Global Issues
No Inclusion, No Justice: Humanitarianism’s Complicity in Systemic Inequality -By Fransiscus Nanga Roka
Humanitarianism must face this complicity if is going to retain any moral authority. Commitment on inclusion cannot merely be rhetorical. It has to be a non-negotiable standard, reinforced through contractual duties, timelines measured by performance indicators and real consequences that follow from failing. Data disaggregation, meaningful participation and conditional funding on inclusion.
Humanitarianism has a nice, comforting story it likes to tell itself about how neutral and noble its motivations are how much of an indiscriminate shield for everyone everywhere humanitarian actors can be. However, for millions of people especially disabled persons below the poverty line that story starts to crumble once crisis hits. The reality, a much crueler and uncomfortable one: an always-excluding system clearly does not work at all. It is complicit.
Let’s be clear. Exclucion is not a problem of logistics in humanitarian response It is a structural outcome. When shelters are constructed without accessibility; when emergency information never comes in multiple formats; when evacuation plans do not make accommodation for mobility and cognitive diversity these things are no fault of anybody. These aren’t technical gaps, they are in fact policy choices.
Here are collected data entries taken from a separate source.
-- ==== Sys2Proof/Laws/Instructions.lean ====
section
/-! SUPPORT. What each of the four instructions can do, guards included, said once; and how `execAll` composes. -/

namespace Sys2Proof.Machine

/-- All that MFENCE.SPA can do with a next state. -/
theorem execMfenceSpa_next {s t : State} {rs1 rs2 : RegIdx} (h : execMfenceSpa rs1 rs2 s = .next t) :
    (s.hart.priv ≠ .m ∧ t = raiseIllegal (instrBits s.cfg (.mfenceSpa rs1 rs2)) s) ∨
    (s.hart.priv = .m ∧ ∃ sel, selector s rs1 rs2 = .ok sel ∧ t = advancePc 4 (recordFence sel (now s) s)) := by
  unfold execMfenceSpa at h
  split at h
  · rename_i hp; cases h; exact .inl ⟨hp, rfl⟩
  · rename_i hp
    split at h
    · cases h
    · rename_i sel hs
      cases h
      exact .inr ⟨by simpa using hp, sel, hs, rfl⟩

/-- All that MINVAL.SPA can do with a next state. -/
theorem execMinvalSpa_next {s t : State} {rs1 rs2 : RegIdx} (h : execMinvalSpa rs1 rs2 s = .next t) :
    s.cfg.hasSvinval = true ∧
    ((s.hart.priv ≠ .m ∧ t = raiseIllegal (instrBits s.cfg (.minvalSpa rs1 rs2)) s) ∨
     (s.hart.priv = .m ∧ ∃ sel, selector s rs1 rs2 = .ok sel ∧ t = advancePc 4 (addPending sel s))) := by
  unfold execMinvalSpa at h
  split at h
  · cases h
  · rename_i hv
    refine ⟨by simpa using hv, ?_⟩
    split at h
    · rename_i hp; cases h; exact .inl ⟨hp, rfl⟩
    · rename_i hp
      split at h
      · cases h
      · rename_i sel hs
        cases h
        exact .inr ⟨by simpa using hp, sel, hs, rfl⟩

/-- All that SFENCE.W.INVAL can do with a next state. -/
theorem execSfenceWInval_next {s t : State} (h : execSfenceWInval s = .next t) :
    s.cfg.hasSvinval = true ∧
    ((s.hart.priv = .u ∧ t = raiseIllegal (instrBits s.cfg .sfenceWInval) s) ∨
     (s.hart.priv ≠ .u ∧ t = advancePc 4 (markWInval s))) := by
  unfold execSfenceWInval at h
  split at h
  · cases h
  · rename_i hv
    refine ⟨by simpa using hv, ?_⟩
    split at h
    · rename_i hp; cases h; exact .inl ⟨hp, rfl⟩
    · rename_i hp; cases h; exact .inr ⟨hp, rfl⟩

/-- All that SFENCE.INVAL.IR can do with a next state. -/
theorem execSfenceInvalIr_next {s t : State} (h : execSfenceInvalIr s = .next t) :
    s.cfg.hasSvinval = true ∧
    ((s.hart.priv = .u ∧ t = raiseIllegal (instrBits s.cfg .sfenceInvalIr) s) ∨
     (s.hart.priv ≠ .u ∧ t = advancePc 4 (closeInvals s))) := by
  unfold execSfenceInvalIr at h
  split at h
  · cases h
  · rename_i hv
    refine ⟨by simpa using hv, ?_⟩
    split at h
    · rename_i hp; cases h; exact .inl ⟨hp, rfl⟩
    · rename_i hp; cases h; exact .inr ⟨hp, rfl⟩

/-- All that the four instructions can do, together. -/
theorem exec_next {s t : State} {i : Instr} (h : exec i s = .next t) :
    (∃ rs1 rs2 sel, i = .mfenceSpa rs1 rs2 ∧ s.hart.priv = .m ∧ selector s rs1 rs2 = .ok sel ∧
      t = advancePc 4 (recordFence sel (now s) s)) ∨
    (∃ rs1 rs2 sel, i = .minvalSpa rs1 rs2 ∧ s.hart.priv = .m ∧ selector s rs1 rs2 = .ok sel ∧
      t = advancePc 4 (addPending sel s)) ∨
    (i = .sfenceWInval ∧ s.hart.priv ≠ .u ∧ t = advancePc 4 (markWInval s)) ∨
    (i = .sfenceInvalIr ∧ s.hart.priv ≠ .u ∧ t = advancePc 4 (closeInvals s)) ∨
    (s.hart.priv ≠ .m ∧ t = raiseIllegal (instrBits s.cfg i) s) := by
  cases i with
  | mfenceSpa rs1 rs2 =>
    rcases execMfenceSpa_next h with ⟨hp, rfl⟩ | ⟨hp, sel, hs, rfl⟩
    · exact .inr (.inr (.inr (.inr ⟨hp, rfl⟩)))
    · exact .inl ⟨rs1, rs2, sel, rfl, hp, hs, rfl⟩
  | minvalSpa rs1 rs2 =>
    rcases execMinvalSpa_next h with ⟨-, ⟨hp, rfl⟩ | ⟨hp, sel, hs, rfl⟩⟩
    · exact .inr (.inr (.inr (.inr ⟨hp, rfl⟩)))
    · exact .inr (.inl ⟨rs1, rs2, sel, rfl, hp, hs, rfl⟩)
  | sfenceWInval =>
    rcases execSfenceWInval_next h with ⟨-, ⟨hp, rfl⟩ | ⟨hp, rfl⟩⟩
    · exact .inr (.inr (.inr (.inr ⟨by simp [hp], rfl⟩)))
    · exact .inr (.inr (.inl ⟨rfl, hp, rfl⟩))
  | sfenceInvalIr =>
    rcases execSfenceInvalIr_next h with ⟨-, ⟨hp, rfl⟩ | ⟨hp, rfl⟩⟩
    · exact .inr (.inr (.inr (.inr ⟨by simp [hp], rfl⟩)))
    · exact .inr (.inr (.inr (.inl ⟨rfl, hp, rfl⟩)))

/-- Going on twice is going on once. -/
theorem andThen_assoc (o : Host.Outcome State Fault Refusal) (k l : State → Host.Outcome State Fault Refusal) :
    andThen (andThen o k) l = andThen o (fun s => andThen (k s) l) := by cases o <;> rfl

/-- What comes out of `andThen` came out of its first part. -/
theorem andThen_next {o : Host.Outcome State Fault Refusal} {k : State → Host.Outcome State Fault Refusal}
    {t : State} (h : andThen o k = .next t) : ∃ s, o = .next s ∧ k s = .next t := by
  cases o with
  | next s => exact ⟨s, rfl, h⟩
  | fault f => cases h
  | refused r => cases h

end Sys2Proof.Machine
end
The language of “constraints” scarce resources, narrow delivery windows and the exigencies of getting things done is familiar to humanitarian actors However, that does not explain why the same groups continue to be left behind. Patterns do. And that trend is a pattern, and not just some incidental circumstance: those at the bottom are an afterthought if they’re even regarded as such.
International law is not silent on that. The Convention on the Rights of Persons with Disabilities (CRPD) prescribes unambiguous obligations from States to protect and ensure safety for persons with disabilities in situations of risk, emergency or humanitarian setting. But in practice, we often see these responsibilities watered down into voluntary principles, soft commitments and optional checklists. Rights become recommendations. Accountability becomes negotiable.
It is here that the contradiction of humanitarianism lays itself bare. It tries to have its cake (moral high ground) and eat it too by preventing legal accountability. It appeals to what is human, but it works through hierarchies of visibility and value. The easily counted and the easily photographed are those who become aid. People who need structural adaptation such as people with disabilities are kept silent.
And, it is not just the moral: The problem here lies in its political. Funding priorities shape humanitarian systems, and funding follows visibility. Without the demands to measure, and without securing an overall impetus behind disability inclusion on a continuous basis, nothing will be funded. And if it is not funded, it does NOT happen. That is not neglect that is by design.
Current humanitarian reform efforts could even risk exacerbating the problem. The drive towards efficiency, case management and cost-cutting sounds modern but can put exclusion on permanent record without enforceable protections. If that is efficiency, but justice free, it is just a quicker way of expulsion. Without inclusion, localizing can end up just replicating the existing discrimination at a more localized level. Reform, in this context, is more an act of branding than a change agent.
Most alarming of all is how familiar this exclusion has become. They are referred to as a “gap”, a possible “challenge,” an issue of `capacity. These are technocratic expressions that conceal a more simple truth: systemic inequality is being replicated with the justification of humanitarian assistance. Exclusion stops being a failure when it is predictable, committed over and over again but tolerated. It becomes a function.
The ramifications are not abstract. They are counted in bodies abandoned to ignore, ambitions lost without a say and rights quashed at impunity. Not because the crises are inherently unequal, but because responses are: civilians with disabilities face disproportionate risks in conflict zones, disaster areas and refugee camps.
Humanitarianism must face this complicity if is going to retain any moral authority. Commitment on inclusion cannot merely be rhetorical. It has to be a non-negotiable standard, reinforced through contractual duties, timelines measured by performance indicators and real consequences that follow from failing. Data disaggregation, meaningful participation and conditional funding on inclusion.
This is not about being kinder to the system. It is about making it just.
For a system that preserves some lives while willfully neglecting others is not human. It is selective. And selectivity, when it becomes institutionalized, is indistinguishable from injustice.
No inclusion, no justice. It is not a gap to be mended; it is something that needs revealing.